**Exercise:**
The line containing "DEFINITION. The control" and every line after it, through the last line of the records, are to be transcribed exactly, and nothing else.

**Records excerpted from a collection:**
══════

-- ==== Sys2Proof/Machine/Control.lean ====
section
/-!
DEFINITION. The control command NOP, and the completion of an ILLEGAL word (spec/44_control.md R200,
spec/30_encoding.md R87, R93).
-/
namespace Sys2Proof.Machine

/-- What NOP does at completion (R200): nothing but complete. -/
def nopEffect : Effect := ⟨.ok, .nothing⟩

/-- What an ILLEGAL word does at completion (R87, R93): code 1 and no writes. -/
def illegalEffect : Effect := ⟨.illegal, .nothing⟩

/-- NOP (R200). -/
def execNop (s : State) : Host.Outcome State Fault Refusal :=
  .next (s.complete nopEffect)

/-- The completion of an ILLEGAL word (R87). -/
def completeIllegal (s : State) : Host.Outcome State Fault Refusal :=
  .next (s.complete illegalEffect)

end Sys2Proof.Machine
end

══════

**Answer:**
DEFINITION. The control command NOP, and the completion of an ILLEGAL word (spec/44_control.md R200,
spec/30_encoding.md R87, R93).
-/
namespace Sys2Proof.Machine

/-- What NOP does at completion (R200): nothing but complete. -/
def nopEffect : Effect := ⟨.ok, .nothing⟩

/-- What an ILLEGAL word does at completion (R87, R93): code 1 and no writes. -/
def illegalEffect : Effect := ⟨.illegal, .nothing⟩

/-- NOP (R200). -/
def execNop (s : State) : Host.Outcome State Fault Refusal :=
  .next (s.complete nopEffect)

/-- The completion of an ILLEGAL word (R87). -/
def completeIllegal (s : State) : Host.Outcome State Fault Refusal :=
  .next (s.complete illegalEffect)

end Sys2Proof.Machine
end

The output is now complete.